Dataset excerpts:

###

-- ==== Sys2Proof/Syntax.lean ====
section
/-! DEFINITION. The instructions: one constructor per row of `spec/opcode_table.json`, in the table's order. -/

namespace Sys2Proof

/-- The operations of the opcode table (R92). An operand port's value is an `Int` (R7). RESET and NOCMD keep the
port bits they ignore as operands, so that no bit of a word is dropped (DESIGN CHOICE, log 10). -/
inductive Instr where
  /-- NOP at pattern `00` (R145). -/
  | nop00
  /-- ADD_M at pattern `01` (R146). -/
  | addM
  /-- SUB_M at pattern `10` (R147). -/
  | subM
  /-- NOP at pattern `11` (R148). -/
  | nop11
  /-- RESET, `rst = 1`; `start` and the operand ports are ignored (R210, R211). -/
  | reset (start : Bool) (multiplicand multiplier : Int)
  /-- MUL m, r: `rst = 0`, `start = 1` (R141). -/
  | mul (m r : Int)
  /-- NOCMD: `rst = 0`, `start = 0`; the operand ports are ignored (R165). -/
  | nocmd (multiplicand multiplier : Int)
  /-- SHR9 on `a ‖ q ‖ g` (R122). -/
  | shr9 (a q : Nib) (g : Bit)
  /-- ENC_4 (R102) on the value of this operand, at the instance for it (R100; log 12). -/
  | enc4 (v : Operand)
  /-- DEC_4 (R105). -/
  | dec4 (b : Nib)
  /-- DEC_8 on `a ‖ q` (R106). -/
  | dec8 (a q : Nib)
  /-- SEXT_4_8 (R107). -/
  | sext48 (b : Nib)
  /-- NEG_4 (R109). -/
  | neg4 (b : Nib)
  /-- SRA_4 (R120). -/
  | sra4 (b : Nib)
  /-- ADD_MOD_4 (R149). -/
  | addMod4 (a b : Nib)
  /-- LSB_4 (R124). -/
  | lsb4 (b : Nib)
  /-- MSB_4 (R125). -/
  | msb4 (b : Nib)
  /-- CONCAT_4_4 (R126). -/
  | concat44 (a b : Nib)
  deriving DecidableEq, Repr

/-- The format column of the opcode table (R70). -/
inductive Format where
  | rp2
  | cmd
  | shreg
  | opnd
  | nib
  | prod
  | nibNib
  deriving DecidableEq, Repr

/-- The format the opcode table gives each row (R92). -/
def Instr.format : Instr → Format
  | .nop00 | .addM | .subM | .nop11 => .rp2
  | .reset _ _ _ | .mul _ _ | .nocmd _ _ => .cmd
  | .shr9 _ _ _ => .shreg
  | .enc4 _ => .opnd
  | .dec4 _ | .sext48 _ | .neg4 _ | .sra4 _ | .lsb4 _ | .msb4 _ => .nib
  | .dec8 _ _ => .prod
  | .addMod4 _ _ | .concat44 _ _ => .nibNib

end Sys2Proof
end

###

Problem requirements
Starting from the line that contains "inductive Format where", transcribe each line to the end of the records above. Please add nothing.

Answer
inductive Format where
  | rp2
  | cmd
  | shreg
  | opnd
  | nib
  | prod
  | nibNib
  deriving DecidableEq, Repr

/-- The format the opcode table gives each row (R92). -/
def Instr.format : Instr → Format
  | .nop00 | .addM | .subM | .nop11 => .rp2
  | .reset _ _ _ | .mul _ _ | .nocmd _ _ => .cmd
  | .shr9 _ _ _ => .shreg
  | .enc4 _ => .opnd
  | .dec4 _ | .sext48 _ | .neg4 _ | .sra4 _ | .lsb4 _ | .msb4 _ => .nib
  | .dec8 _ _ => .prod
  | .addMod4 _ _ | .concat44 _ _ => .nibNib

end Sys2Proof
end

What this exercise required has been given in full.